▸ **What the exercise asks**: The word "goLive" marks the lines to find; copy every such line from the data below.
── Records supplied ──
/-- Checks 10 to 12 of R355 for a command that runs programs: its descriptor and its arguments. -/
def runChecks (s : State) (part : Nat) (e : List Byte) (ecc : MemEcc) : State × Except Nat (KDesc × List (Nat × Nat)) :=
  let cls := bitsOf (leAt e 2 1) 0 2
  let r := hostReq part cls none
  if leAt e 0 1 = 0x10 ∧ (s.bench.layers.lookup (layerKey part (leAt e 16 2))).isNone then (s, .error 0x0109)
  else
    let x := readArgs s r ecc (leAt e 24 8) (leAt e 18 1)
    match x.2 with
    | .error c => (x.1, .error c)
    | .ok args =>
      let y := findDesc x.1 part e r ecc
      match y.2 with
      | .error c => (y.1, .error c)
      | .ok d => if usableCores y.1 part cls < d.images.length then (y.1, .error 0x010E) else (y.1, .ok (d, args))

/-- The scoreboard entry of a command (R332, R373): WAITING. -/
def newCmd (s : State) (n part : Nat) (e : List Byte) (desc : Option KDesc) (args : List (Nat × Nat)) : Cmd :=
  let pred := cmdKey part (leAt e 12 4)
  let ordered := decide (bitsOf (leAt e 1 1) 2 1 = 1)
  let waits := match s.cmd pred with
    | some d => !d.flipped
    | none => false
  let dep := if ordered && waits then some pred else none
  let runs := match desc with
    | some d => (List.range d.images.length).map (fun i => (⟨i, .main, .queued, false, false, false, 0, 0, s.now, []⟩ : ProgRun))
    | none => []
  { part := part, seq := leAt e 4 4, ring := n, order := s.bench.nextOrder, entry := e, st := .waiting, reason := 0
    member := false, noRecord := false, dep := dep, depKey := dep, desc := desc, args := args, runs := runs
    reserved := false, record := none, resolved := none, srcFrame := false, srcDep := false, srcKv := [], everSpec := false
    follows := [], reads := [], result := 0, status := 0
    began := if newer32 (leAt e 8 4) s.frmcnt then none else some (s.regFld Reg.devFrmstart 0 64)
    bound := if ordered && !waits then sget [] s.bench.ranOn pred else [], flipAt := none }

/-- Whether the command a new one depends on is being cancelled (R335, R395): it then ends with DEP_FAILED. -/
def depCancelling (s : State) (c : Cmd) : Bool :=
  match c.dep.bind s.cmd with
  | some (d : Cmd) => decide (d.st = .cancelling)
  | none => false

/-- A command that passed every check becomes live (R355, R330). -/
def goLive (s : State) (n : Nat) (c : Cmd) : State :=
  let s1 := { s with bench := { s.bench with
    cmds := s.bench.cmds ++ [c], nextOrder := s.bench.nextOrder + 1
    lastSet := if s.bench.lastSet.contains n then s.bench.lastSet else s.bench.lastSet ++ [n] } }
  let s2 := syncLive (s1.setRegFld (Reg.bomusLastseq n) 0 32 c.seq) n
  let s3 := if inFrameSet s2 c then addMember s2 c c.runs.length else s2
  if c.op = 0x40 ∧ !s3.lehrB.lehrARuns then (markCancel c.key 0x0613 s3).noteLehrA 0x0613 c.frame
  else if depCancelling s3 c then markCancel c.key 0x010F s3
  else s3

/-- Whether an entry is that of a frame-set command (R422) of a frame that may still be selected. -/
def frameSetEntry (s : State) (n : Nat) (e : List Byte) : Bool :=
  [0x10, 0x11, 0x20, 0x21].contains (leAt e 0 1) && decide (bitsOf (leAt e 2 1) 0 2 = 0) && decide (bitsOf (leAt e 1 1) 3 1 = 1) &&
    decide (ringOwner s n = s.selPart) && decide (countDiff (leAt e 8 4) s.frmcnt ≤ 16)

/-- An entry refused at consumption: its record is written at once. A frame-set command has then ended without commit (R423). -/
def refuseEntry (s : State) (n : Nat) (e : List Byte) (status : Nat) : State :=
  let s1 := writeRecord s n e status 0 false s.now
  if frameSetEntry s n e then memberFailed s1 (leAt e 8 4) (cmdKey (ringOwner s n) (leAt e 4 4)) else s1

/-- Whether a ring has an entry to consume and room for it (R330, R331). An entry may be refused, with a record at once, so one that follows a command of
the ring past its commit point waits for that command's record (R359). -/
def mayConsume (s : State) (n : Nat) : Bool :=
  decide (ringSt s n = 1) && decide (sqHead s n ≠ sqTail s n) && decide (s.bench.cmds.length < 8192) &&
    decide (countDiff (cqTail s n) (cqHead s n) + (ringCmds s n).length < cqSize s n) && !hostDieDown s &&
    !((ringCmds s n).any (·.flipped)) && !mapHolds s

/-- Whether it is a ring's turn (R330): it has had none since every ring with an entry to consume had one, or all of those have had theirs. -/
def turnOf (s : State) (n : Nat) : Bool :=
  !s.bench.turns.contains n || (List.range 256).all (fun m => !mayConsume s m || s.bench.turns.contains m)

/-- A ring takes its turn. -/
def takeTurn (s : State) (n : Nat) : State :=
  { s with bench := { s.bench with turns := if s.bench.turns.contains n then [n] else s.bench.turns ++ [n] } }

/-- The host address of the entry with count `c` (R328). -/
def entryAddr (s : State) (n c : Nat) : Nat := s.regFld (Reg.bomusSqbase n) 12 52 * 4096 + c % sqSize s n * 64

/-- The next entry of a ring is read and consumed (R330): SQHEAD and TOTAL advance. -/
def fetchEntry (s : State) (n : Nat) : State :=
  let s1 := (takeTurn s n).toHost (.read (ringOwner s n) (entryAddr s n (sqHead s n)) 64)
  (s1.setRegFld (Reg.bomusSqhead n) 0 32 ((sqHead s n + 1) % 2 ^ 32)).bump (Reg.bomusTotal n) 1

/-- ENTRY_CONSUME (R330, R355): `entry` is what the host read of the next entry brings, byte 0 in its low bits. -/
def execEntryConsume (ring : Fin 256) (entry : BitVec 512) (ecc : MemEcc) (t : Nat) (s : State) : Out :=
  let s := s.at t
  let n := ring.val
  if !mayConsume s n ∨ !turnOf s n then .next s
  else
    let e := leBytes 64 entry.toNat
    let part := ringOwner s n
    let s1 := fetchEntry s n
    match earlyChecks s1 n e with
    | some code => .next (refuseEntry s1 n e code)
    | none =>
      if runsPrograms (leAt e 0 1) then
        let x := runChecks s1 part e ecc
        match x.2 with
        | .error code => .next (refuseEntry x.1 n e code)
        | .ok (d, args) => .next (goLive x.1 n (newCmd x.1 n part e (some d) args))
      else .next (goLive s1 n (newCmd s1 n part e none []))

/-! ## Start conditions (R374) -/

/-- The boundary that begins a command's FRAME has occurred. -/
def frameBegun (s : State) (c : Cmd) : Bool := !c.frameb || !newer32 c.frame s.frmcnt

/-! ## The conditions of a commit (R381) -/

/-- A closure of the partition is in progress (R381, R393). -/
def closing (s : State) (p : Nat) : Bool := s.bench.cmds.any (fun c => decide (c.part = p) && decide (c.st = .cancelling))

/-- R381's conditions, and R336's: the boundary that begins FRAME has occurred. -/
def mayCommit (s : State) (c : Cmd) : Bool :=
  decide (c.st = .ended) && !c.flipped && !c.spec && c.follows.all (fun k => !s.live k) && !closing s c.part && frameBegun s c && c.dep.isNone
───
▸ **Expected answer**:
def goLive (s : State) (n : Nat) (c : Cmd) : State :=
        | .ok (d, args) => .next (goLive x.1 n (newCmd x.1 n part e (some d) args))
      else .next (goLive s1 n (newCmd s1 n part e none []))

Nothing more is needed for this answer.